The 12 selected BC1F3:4 progenies (named LPM 12 to 23) were evaluated for disease resistance in the 2010/11 crop season, at Embrapa Rice and Beans, in Santo Antônio de Goiás (la t 16° 30' S, long 44° 17' W, alt 823 m asl), State of Goiás , Brazil. The climate of the experimental area is tropical, megathermic savannah; the soil is Rhodic Ferralsol (heavy clay texture), previously cultivated with forage grass. Due to limited number of seeds, progenies were arranged in an augmented block design (Cruz and Carneiro 2006) with two replications and two common checks (Runner IAC-886 and a Runner local selection). Experimental plots were formed by two 2 m long rows (0.76 m between rows and 0.10 m between plants). Fertilizers and calcarium were added according to soil analysis and recommendation for peanut production; fungicides were not applied to favor leaf spots progress. Disease resistance was evaluated 130 days after sowing (DAS), for both early and late leaf spots, based on foliar lesion area and defoliation grade scale proposed by Subrahmanyam (1990), varying from 1 (no symptoms) to 9 (complete defoliation). In each row, ten plants were individually evaluated and an infection intensity index (I) was calculated (Amaral 1969). The angular transformation of I permits the analysis of variance (Czermainski 1999). Plants were harvested at 135 DAS, and pod yield (extrapolated to kg of peanuts in shell per hectare) was recorded for each plot.

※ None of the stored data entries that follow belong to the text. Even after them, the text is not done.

theorem delta_le (s : Code) (b : Byte) : (delta s b).toNat ≤ 8 := by
  rw [romImplementsGrammar s b, deltaRule]
  split_ifs
  case pos => exact deltaFromAcc_le b
  all_goals decide

/-- Every successor that a data instruction's row can give is one of the codes of R70. -/
theorem unpack_dataRow_le (i : Instr) (s : Code) : (unpack (dataRow i) s).toNat ≤ 8 := by
  cases i with
  | byte b => exact delta_le s b
  | _ => simp only [dataRow]; revert s; decide

theorem toNat_pos_of_ne_error {c : Code} (h : c ≠ ERR) : 1 ≤ c.toNat :=
  Nat.one_le_iff_ne_zero.mpr fun hzero => h (BitVec.eq_of_toNat_eq hzero)

theorem ne_error_of_toNat_pos {c : Code} (h : 1 ≤ c.toNat) : c ≠ ERR := by
  rintro rfl; exact absurd h (by decide)

theorem toNat_ACC_bounds : 1 ≤ ACC.toNat ∧ ACC.toNat ≤ 8 := by decide

/-- The arms of R184 leave in `SS` what it held, `ACC`, or a state that is not `ERR`. -/
theorem endResult_ssCode {w : Nat} {r : Regs w} (hr : r.Inv) {res : EndResult w} (h : endResult r = some res) :
    1 ≤ res.ss.toNat ∧ res.ss.toNat ≤ 8 := by
  by_cases hm : r.mode = opSCHK
  · obtain rfl := Option.some.inj ((endResult_of_schk hm).symm.trans h)
    unfold resultSchk
    split_ifs with hpos herr hacc hfin
    · exact hr.ssCode
    · exact toNat_ACC_bounds
    · exact toNat_ACC_bounds
    · exact toNat_ACC_bounds
    · exact ⟨toNat_pos_of_ne_error herr, hr.fsmCode⟩
  · rw [endResult_ss h hm]; exact hr.ssCode

/-! ## What the shared operations keep -/

section
variable {w : Nat} {r : Regs w}

theorem afterReset_inv (w : Nat) : (Regs.afterReset : Regs w).Inv where
  fsmCode := toNat_ACC_bounds.2
  ssCode := toNat_ACC_bounds
  acceptPoint _ := rfl
  laBound _ := BitVec.le_refl _
  errConsumed herr := absurd herr (ne_error_of_toNat_pos toNat_ACC_bounds.1)
  stopReason := nofun
  modeOpen hopen := absurd rfl hopen
  posCount := rfl
  errCount herr := absurd herr (ne_error_of_toNat_pos toNat_ACC_bounds.1)

/-- The invariant speaks of no result register, and of `SS` and `PH` only in clauses (a), (f) and R126's. -/
theorem Regs.Inv.of_same_cursor {r' : Regs w} (h : r.Inv) (hfsm : r'.fsm = r.fsm) (hpos : r'.pos = r.pos)
    (hla : r'.la = r.la) (hnlk : r'.nlk = r.nlk) (hss : 1 ≤ r'.ss.toNat ∧ r'.ss.toNat ≤ 8)
    (hph : r'.ph = .idle ∨ (r'.ph = r.ph ∧ r'.mode = r.mode)) : r'.Inv where
  fsmCode := by rw [hfsm]; exact h.fsmCode
  ssCode := hss
  acceptPoint := by rw [hfsm, hla, hpos]; exact h.acceptPoint
  laBound := by rw [hnlk, hla, hpos]; exact h.laBound
  errConsumed := by rw [hfsm, hnlk, hpos]; exact h.errConsumed
  stopReason hstop := by
    obtain hidle | ⟨hph, hmode⟩ := hph
    · exact absurd (hidle.symm.trans hstop) (by decide)
    · rw [hmode, hfsm]; exact h.stopReason (hph.symm.trans hstop)
  modeOpen hopen := by
    obtain hidle | ⟨hph, hmode⟩ := hph
    · exact absurd hidle hopen
    · rw [hmode]; exact h.modeOpen (hph ▸ hopen)
  posCount := by rw [hpos, hnlk]; exact h.posCount
  errCount := by rw [hfsm, hnlk]; exact h.errCount

theorem opened_inv {m s0 : Code} (hm : isBegin m = true) (hs0 : 1 ≤ s0.toNat ∧ s0.toNat ≤ 8) (f : Bool)
    (h : r.Inv) : (r.opened m s0 f).Inv where
  fsmCode := hs0.2
  ssCode := h.ssCode
  acceptPoint _ := rfl
  laBound _ := BitVec.le_refl _
  errConsumed herr := absurd herr (ne_error_of_toNat_pos hs0.1)
  stopReason := nofun
  modeOpen _ := hm
  posCount := rfl
  errCount herr := absurd herr (ne_error_of_toNat_pos hs0.1)
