/-! Validation and refusals. -/

/-- Check `i + 1` of R187 passes. -/
def ConfigMem.Passes (c : ConfigMem) : Fin 7 → Prop
  | 0 => ∀ x n, (c.point x).source = .line n → (c.lines.get n).role = .sense
  | 1 => ∀ x y n, (c.point x).source = .line n → (c.point y).source = .line n → x = y
  | 2 => ∀ i j x, c.slots.get i = ⟨.dedicated, byteOfPoint x⟩ → c.slots.get j = ⟨.dedicated, byteOfPoint x⟩ → i = j
  | 3 => ∀ i, (c.slots.get i).role = .dedicated →
      ∃ x, (c.slots.get i).operand = byteOfPoint x ∧ (isSystem x = true ∨ (c.point x).source ≠ .none)
  | 4 => (∀ i, (c.slots.get i).role = .pool → (c.slots.get i).operand.toNat < c.poolSlots)
      ∧ ∀ i j, (c.slots.get i).role = .pool → (c.slots.get j).role = .pool →
        (c.slots.get i).operand = (c.slots.get j).operand → i = j
  | 5 => ∀ i j, (c.slots.get i).role = (c.slots.get j).role →
      (c.slots.get i).role = .overflow ∨ (c.slots.get i).role = .health ∨ (c.slots.get i).role = .sensor → i = j
  | 6 => c.brightness.minimum ≤ c.brightness.maximum
      ∧ (c.brightness.mode = .ambient → ∃ i, (c.slots.get i).role = .sensor)

/-- The lengths that a request code accepts (Table 9-2). -/
def lengthsOf (code : Byte) : List Nat :=
  if code ∈ [0x21, 0x22, 0x23, 0x29, 0x42, 0x51, 0x52, 0x58, 0x59, 0x5F] then [0]
  else if code ∈ [0x10, 0x11, 0x12, 0x34, 0x35, 0x38, 0x48, 0x50] then [1]
  else if code ∈ [0x20, 0x28, 0x2A, 0x31] then [1, 3]
  else if code = 0x30 then [3, 5]
  else if code = 0x40 then [2]
  else [4]

/-- The request passes the form check (R71): a length that its code accepts, and operands in their ranges. -/
def Request.FormFits (r : Request) : Prop :=
  r.len.toNat ∈ lengthsOf r.code ∧ (r.code = 0x30 → r.half 1 ≠ 0) ∧ (r.code = 0x40 → (r.byte 1).toNat ≤ 1)
    ∧ (r.code = 0x41 → (r.byte 1).toNat < 32 ∧ (r.byte 2).toNat ≤ 7 ∧ (r.byte 3).toNat ≤ 2)
    ∧ (r.code = 0x38 → 1 ≤ (r.byte 0).toNat ∧ (r.byte 0).toNat ≤ 7) ∧ (r.code = 0x48 → (r.byte 0).toNat ≤ 10)
    ∧ (r.code = 0x50 → (r.byte 0).toNat ≤ 1)

/-- The codes of the requests that name a point (Table 9-2). -/
def pointCodes : List Byte := [0x10, 0x11, 0x12, 0x20, 0x28, 0x2A, 0x30, 0x31, 0x34, 0x35, 0x40, 0x41]

/-- A request that names point `x`, granted in OPERATE, that passes the point and form checks (R69 to R71). -/
structure State.Asks (s : State) (p : PortId) (r : Request) (x : Point) : Prop where
  granted : s.Grants p r
  operate : s.mode = .operate
  names : r.Names x
  defined : s.config.defined x = true
  form : r.FormFits

/-- The expected revision of the request, behind `n` operand bytes, is that of point `x`, or none is carried (R84). -/
def State.RevisionFits (s : State) (r : Request) (n : Nat) (x : Point) : Prop :=
  r.len.toNat = n + 2 → r.half n = (s.table.live x).revision

/-- The request was refused with `x` and changed nothing but the answer of its port (R68, R69, R72). -/
structure State.Refused (s t : State) (p : PortId) (x : Result) : Prop where
  answered : t.Answered p x 0
  table : s.table.Same t.table
  news : s.News t False False False False
  watches : ∀ q, (t.port q).watch = (s.port q).watch
  mode : t.mode = s.mode
  owner : t.owner = s.owner
  config : t.config = s.config
  lines : t.lines = s.lines
  display : t.display = s.display
  store : t.store = s.store
  storeOp : t.storeOp = s.storeOp

/-! The grant (R64). -/

/-- Mailbox `p` is WAITING. -/
def State.Waits (s : State) (p : PortId) : Prop := ∃ r, (s.port p).mailbox = .waiting r

end Sys2Proof.Machine
end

Yield and market quality evaluations were proceeded in the following crop season, without disease interference; the twelve F3:5 progenies were tested under an augmented block design, with three replications and two common checks (Runner IAC-886 and a Runner local selection). Experimental area climate, soil and management were the same described for the disease resistance evaluation. Plots were formed by four 5 m long rows, spaced 0.10 m between plants and 0.76 m between rows. Plants were harvested at 140 DAS. Pod yield, weight of 100 seeds (W100S) and seed/pod weight ratio were evaluated.

Five runner type F3:6 progenies were phenotypically selected for pod uniformity. These progenies and the cultivar IAC Runner 886 were tested in the 2012/13 crop season in Santa Helena de Goiás, southwest region of the State of Goiás, in the experimental area of Fundação Goiás. Climate and soil classification were similar to the experimental area of Embrapa Rice and Beans, except for have being previously cultivated with cotton. The experimental design was complete randomized blocks with four replications. Plots were formed by four 5m long rows, spaced 0.10 m between plants and 0.76 m between rows. Fertilizers and calcarium were applied as described before, as well as disease and pest management. Plants were harvested at 140 DAS. Pod yield, W100S and seed/pod weight ratio were evaluated.

A sample of twenty seeds from each plot of the 2011/12 and 2012/13 crop seasons was used to evaluate oil content and fatty acid composition. Oil content was determined by using a nuclear magnetic resonance spectrometer H1 OXFORD MQA 7005 (AOCS 2004). Oleic and linoleic acids were estimated by measuring near-infrared from 1 mL of peanut oil seeds. The procedure was carried out based on transflectance obtained in a NIR spectrometer (XDS (tm) Masterlab, Inc Foss, Höganäs, Sweden), in the Advanced Chemistry Laboratory of Embrapa Cotton, State of Paraiba, Brazil.

Analysis of variance and means grouping were carried out using the software Genes (Cruz 2006). Additionally, the following parameters were estimated: coefficients of variation, broad-sense heritability (h2), CVg and CVg/CVe ratio.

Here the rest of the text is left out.